Top of Source information

/-- Take the channel levels into SAF_INSTn: the local channels, or the remote bit and its copy. -/
def Dev.fnLevels (d : Dev) (n : Nat) : Dev :=
  let src := d.rd 0 (SAF_IN_A.SRC n)
  let r := src ≠ 0 && d.remoteDemand n
  let d := (d.wrB 0 (SAF_INST.A n) (if src = 1 then r else d.localDemand n false)).wrB 0 (SAF_INST.B n)
    (if src = 1 then r else d.localDemand n true)
  d.wrB 0 (SAF_INST.REMOTE n) r

/-! ### Functions (R297 to R299, Table SAF-1) -/

/-- The points of a function's mask. -/
def Dev.fnPts (d : Dev) (n : Nat) : List Nat := (List.range 32).filter fun p => d.bit 0 (SAF_IN_MASK.PTS n) p

/-- Whether the demand of a function is ignored: LATCH while no OUTPUT contactor of its mask is commanded or confirmed
closed, WELD while one is commanded closed. -/
def Dev.fnIgnored (d : Dev) (n : Nat) : Bool :=
  let es := (d.fnPts n).flatMap d.outEntries
  let cmd (e : Nat) : Bool := d.on 0 (CTM_STAT.CMD e) || d.ctmState e = 1
  match d.rd 0 (SAF_IN_A.KIND n) with
  | 3 => !es.any fun e => cmd e || d.ctmState e = 2
  | 5 => es.any cmd
  | _ => false

/-- The discrepancy timer at an evaluation: it starts when the channels begin to differ, agreement stops it (R298). -/
def Dev.fnDisc (d : Dev) (n : Nat) : Dev :=
  let differ := d.on 0 (SAF_INST.A n) ≠ d.on 0 (SAF_INST.B n)
  let x := d.safFn n
  let d := if !differ then d.wr 0 (SAF_INST.DISCRUN n) 0
    else if x.differ then d
    else (d.wr 0 (SAF_INST.DISCRUN n) 1).modFn n fun x => { x with e0 := d.safIx }
  d.modFn n fun x => { x with differ := differ, discBoth := x.discBoth || d.bothDemand n }

/-- A function becomes RELEASED. -/
def Dev.fnRelease (d : Dev) (n : Nat) : Dev := (d.wr 0 (SAF_INST.STATE n) 3).raise 0 Ev.SAF.RELEASE

/-- One function at an evaluation. -/
def Dev.fnEval (d : Dev) (n : Nat) : Dev :=
  if !d.on 0 (SAF_IN_A.EN n) then d
  else
    let d := (d.fnLevels n).fnDisc n
    match d.rd 0 (SAF_INST.STATE n) with
    | 1 =>
      let d := d.modFn n fun x => { x with testBoth := x.testBoth || d.bothDemand n }
      if (d.safFn n).testBoth && !d.anyDemand n then d.wr 0 (SAF_INST.STATE n) 2 else d
    | 2 => if d.on 0 (SAF_IN_A.AUTO n) && !d.on 0 (SAF_INST.DISCF n) && !d.anyDemand n then d.fnRelease n else d
    | 3 =>
      if d.anyDemand n && !d.fnIgnored n then
        ((d.wr 0 (SAF_INST.STATE n) 2).inc 0 SAF_TRIPCNT.COUNT).raise 0 Ev.SAF.TRIP
      else d
    | _ => d

/-- Effect of DISC_FAULT: at E0 + DISC_MS the channels still disagree (R298). -/
def discFaultEffect (n : Fin 32) (d : Dev) : Dev :=
  if d.safRuns && d.on 0 (SAF_INST.DISCRUN n) && (d.safFn n).e0 + d.rd 0 (SAF_IN_A.DISC_MS n) ≤ d.safIx then
    let d := ((d.wr 0 (SAF_INST.DISCF n) 1).wr 0 (SAF_INST.DISCRUN n) 0).modFn n fun x => { x with discBoth := false }
    let d := if d.rd 0 (SAF_INST.STATE n) = 3 then d.wr 0 (SAF_INST.STATE n) 2 else d
    d.raise 0 Ev.SAF.DISC_FAULT
  else d

/-- DISC_FAULT (R298). -/
def execDiscFault (t : Nat) (n : Fin 32) (s : State) := onDev t (discFaultEffect n) s

/-! ### Points under trip (R294, R302) -/

/-- A point under trip of its own: a function that is TRIPPED, or whose start-up test is pending, names it, or its
over-temperature function has tripped. -/
def Dev.tripOwn (d : Dev) (p : Nat) : Bool :=
  d.hwTripOn p || (List.range 32).any fun n =>
    d.on 0 (SAF_IN_A.EN n) && d.bit 0 (SAF_IN_MASK.PTS n) p
      && (d.rd 0 (SAF_INST.STATE n) = 1 || d.rd 0 (SAF_INST.STATE n) = 2)

/-- The points assigned to a pair. -/
def Dev.pairPts (d : Dev) (q : Nat) : List Nat := (List.range 32).filter fun p => d.rd 0 (SAF_PTPAIR.PAIR p) = q

/-- Whether a pair is under trip: a point of it is, or it is in FAULT. -/
def Dev.pairTrip (d : Dev) (q : Nat) : Bool := d.rd 0 (SAF_PAIRST.STATE q) = 2 || (d.pairPts q).any d.tripOwn

/-- Whether a point is under trip. -/
def Dev.underTrip (d : Dev) (p : Nat) : Bool :=
  d.tripOwn p || match d.pairOf p with | some q => d.pairTrip q | none => false

/-- Bring SAF_PTTRIP and SAF_PTOT up to date; a point newly under trip is acted on (R25, R124, R294). -/
def Dev.safTrips (d : Dev) : Dev :=
  let ps := (List.range 32).filter d.underTrip
  let new := ps.filter fun p => !d.tripActs p
  let ot := (List.range 32).filter d.hwTripOn
  let d := (List.range 32).foldl (fun d p =>
    (d.wrBit 0 SAF_PTTRIP.PTS p (ps.contains p)).wrBit 0 SAF_PTOT.PTS p (ot.contains p)) d
  new.foldl (fun d p => d.tripPoint p (if ot.contains p then 2 else 1)) d

/-- The comparator trips the island takes at this evaluation: the function of a point that was not tripped trips
(R302). -/
def Dev.takeOvertemp (d : Dev) : Dev :=
  let new := (List.range 32).filter fun p =>
    !d.hwTripOn p && (List.range 64).any fun c => let x := d.thmRec c; x.trip = 1 && x.tripPt = p
  let d := (List.range 64).foldl (fun d c =>
    if (d.thmRec c).trip = 1 then d.modThm c fun x => { x with trip := 2 } else d) d
  new.foldl (fun d _ => (d.inc 0 SAF_TRIPCNT.COUNT).raise 0 Ev.SAF.OVERTEMP_TRIP) d

/-! ### Output pairs (R295, R304 to R306) -/

/-- Both switches of a pair go off. -/
def Dev.pairOff (d : Dev) (q : Nat) : Dev :=
  let d := (d.wrBit 0 SAF_STAT.PAIRON q false).modPair q fun x => { x with tripAt := none }
  if d.rd 0 (SAF_PAIRST.STATE q) = 2 then d else d.wr 0 (SAF_PAIRST.STATE q) 0

/-- Every output switch goes off. -/
def Dev.pairsOff (d : Dev) : Dev := (List.range 8).foldl Dev.pairOff d

/-- Both switches of a pair go on. -/
def Dev.pairUp (d : Dev) (q : Nat) : Dev :=
  ((d.wrBit 0 SAF_STAT.PAIRON q true).wr 0 (SAF_PAIRST.STATE q) 1).modPair q fun x => { x with tripAt := none }

/-- The strands whose telemetry the island sums for a point. -/
def Dev.safStrands (d : Dev) (p : Nat) : List Nat := (List.range 48).filter fun s => d.asg s ≠ 0 && d.asgPt s = p

/-- Whether a point's current is below 5 % of its OUT_IMAX, each strand with a sample in the last 1 ms (R295). -/
def Dev.lowCurrent (d : Dev) (p : Nat) : Bool :=
  let ss := d.safStrands p
  !ss.isEmpty
    && (ss.all fun s => match (d.strand s).tlmAt with | some t => d.now ≤ t + ticksPerMs | none => false)
    && 20 * ((ss.map fun s => (d.strand s).tlmI).sum).natAbs < d.rd p OUT_IMAX.MA

/-- A safety state as the active unit mirrored it last; none while it has not (Table PLY-2). -/
def Dev.mirrored (d : Dev) (f : Field) : Option Nat :=
  (d.ply.mirSaf.find? fun e => e.1 = pageIx f.tag 0 * 4096 + f.off).map fun e => fget f.hi f.lo e.2

/-- The partner's island has tripped a point of a pair: both units drop the pair (Table PLY-3). -/
def Dev.partnerTrip (d : Dev) (q : Nat) : Bool :=
  (List.range 32).any fun n =>
    d.on 0 (SAF_IN_A.EN n) && (d.fnPts n).any (fun p => d.pairOf p = some q)
      && (let st := d.mirrored (SAF_INST.STATE n); st = some 1 || st = some 2)

/-- Whether a pair may energise (R295, R303, R405). -/
def Dev.mayEnergise (d : Dev) (q : Nat) : Bool :=
  d.bit 0 SAF_PAIREN.EN q && !d.partnerTrip q && !(d.pairPts q).isEmpty && !(d.pairPts q).any d.tripActs && d.rd 0 (SAF_PAIRST.STATE q) ≠ 2
    && !d.on 0 SAF_STAT.FAIL && d.rd 0 SYS_STAT.STOP = 0 && d.die.shutAt.isNone

/-- Whether the quiesce window opens a pair: a point of it is energised (R325). -/
def Dev.quiesces (d : Dev) (q : Nat) : Bool := d.ope.quiesce.isSome && (d.pairPts q).any d.energised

Bottom of Source information

◆ What to produce:
Give back, word for word, the lines from the one with "0 && d.die.shutAt.isNone" through the last line of the entries, both included, and no other line.

◆ Answer for the task:
    && !d.on 0 SAF_STAT.FAIL && d.rd 0 SYS_STAT.STOP = 0 && d.die.shutAt.isNone

/-- Whether the quiesce window opens a pair: a point of it is energised (R325). -/
def Dev.quiesces (d : Dev) (q : Nat) : Bool := d.ope.quiesce.isSome && (d.pairPts q).any d.energised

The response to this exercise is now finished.